### Collected data
-- ==== Sys2Proof/Laws/SteadyHmq.lean ====
section
/-! SUPPORT. The operations of Machine/Hmq.lean are steady. -/

namespace Sys2Proof.Machine

theorem Steady.hmqLevel {zs s : State} (hs : Steady zs s) (q : Nat) : Steady zs (s.hmqLevel q) := by
  unfold State.hmqLevel
  repeat' (first
    | with_reducible assumption
    | with_reducible exact Steady.refl _
    | with_reducible refine Steady.ite ?_ ?_
    | with_reducible refine Steady.source ?_ _
    | dsimp only
    | split)

theorem Steady.postNotice {zs s : State} (hs : Steady zs s) (q n0 n1 : Nat) : Steady zs (s.postNotice q n0 n1).1 := by
  unfold State.postNotice
  repeat' (first
    | with_reducible assumption
    | with_reducible exact Steady.refl _
    | with_reducible refine Steady.ite ?_ ?_
    | with_reducible refine Steady.ite_fst ?_ ?_
    | with_reducible refine Steady.mark ?_ _
    | with_reducible refine Steady.setHmq ?_ _ _
    | with_reducible refine Steady.hmqLevel ?_ _
    | dsimp only
    | split)

theorem Steady.dmaPost {zs s : State} (hs : Steady zs s) (c q n0 n1 : Nat) : Steady zs (s.dmaPost c q n0 n1) := by
  unfold State.dmaPost
  repeat' (first
    | with_reducible assumption
    | with_reducible exact Steady.refl _
    | with_reducible refine Steady.ite ?_ ?_
    | with_reducible refine Steady.mark ?_ _
    | with_reducible refine Steady.setDma ?_ _ _
    | with_reducible refine Steady.postNotice ?_ _ _ _)

theorem Steady.dmaNotes {zs s : State} (hs : Steady zs s) (q : Nat) : Steady zs (s.dmaNotes q) := by
  unfold State.dmaNotes
  repeat' (first
    | with_reducible assumption
    | with_reducible exact Steady.refl _
    | with_reducible refine Steady.ite ?_ ?_
    | with_reducible refine Steady.foldl ?_ _ ?_
    | with_reducible refine Steady.foldl_fst ?_ _ ?_
    | with_reducible refine Steady.put ?_ _ _
    | with_reducible refine Steady.setDma ?_ _ _
    | with_reducible refine Steady.postNotice ?_ _ _ _
    | intro _
    | dsimp only
    | split)

theorem Steady.hmqPop {zs s : State} (hs : Steady zs s) (q : Nat) : Steady zs (s.hmqPop q).1 := by
  unfold State.hmqPop
  repeat' (first
    | with_reducible assumption
    | with_reducible exact Steady.refl _
    | with_reducible refine Steady.setHmq ?_ _ _
    | with_reducible refine Steady.dmaNotes ?_ _
    | dsimp only
    | split)

theorem Steady.showMove {zs s : State} (hs : Steady zs s) (t : Nat) : Steady zs (s.showMove t) := by
  unfold State.showMove
  repeat' (first
    | with_reducible assumption
    | with_reducible exact Steady.refl _
    | with_reducible refine Steady.putBit ?_ _ _ _)

theorem Steady.settleRoute {zs s : State} (hs : Steady zs s) (t : Nat) : Steady zs (s.settleRoute t) := by
  unfold State.settleRoute
  repeat' (first
    | with_reducible assumption
    | with_reducible exact Steady.refl _
    | with_reducible refine Steady.ite ?_ ?_
    | with_reducible refine Steady.setRoute ?_ _ _
    | with_reducible refine Steady.source ?_ _
    | with_reducible refine Steady.showMove ?_ _)

theorem Steady.routeBoundary {zs s : State} (hs : Steady zs s) (t : Nat) : Steady zs (s.routeBoundary t) := by
  unfold State.routeBoundary
  repeat' (first
    | with_reducible assumption
    | with_reducible exact Steady.refl _
    | with_reducible refine Steady.ite ?_ ?_
    | with_reducible refine Steady.setRoute ?_ _ _
    | with_reducible refine Steady.showMove ?_ _
    | with_reducible refine Steady.settleRoute ?_ _)

theorem Steady.routeTaken {zs s : State} (hs : Steady zs s) (t : Nat) : Steady zs (s.routeTaken t) := by
  unfold State.routeTaken
  repeat' (first
    | with_reducible assumption
    | with_reducible exact Steady.refl _
    | with_reducible refine Steady.ite ?_ ?_
    | with_reducible refine Steady.setRoute ?_ _ _)

theorem Steady.routeEmptied {zs s : State} (hs : Steady zs s) (t : Nat) : Steady zs (s.routeEmptied t) := by
  unfold State.routeEmptied
  repeat' (first
    | with_reducible assumption
    | with_reducible exact Steady.refl _
    | with_reducible refine Steady.ite ?_ ?_
    | with_reducible refine Steady.setRoute ?_ _ _)

end Sys2Proof.Machine
end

### Brief
Check the records above and copy each line that has the string "routeBoundary".

### Exercise output
theorem Steady.routeBoundary {zs s : State} (hs : Steady zs s) (t : Nat) : Steady zs (s.routeBoundary t) := by
  unfold State.routeBoundary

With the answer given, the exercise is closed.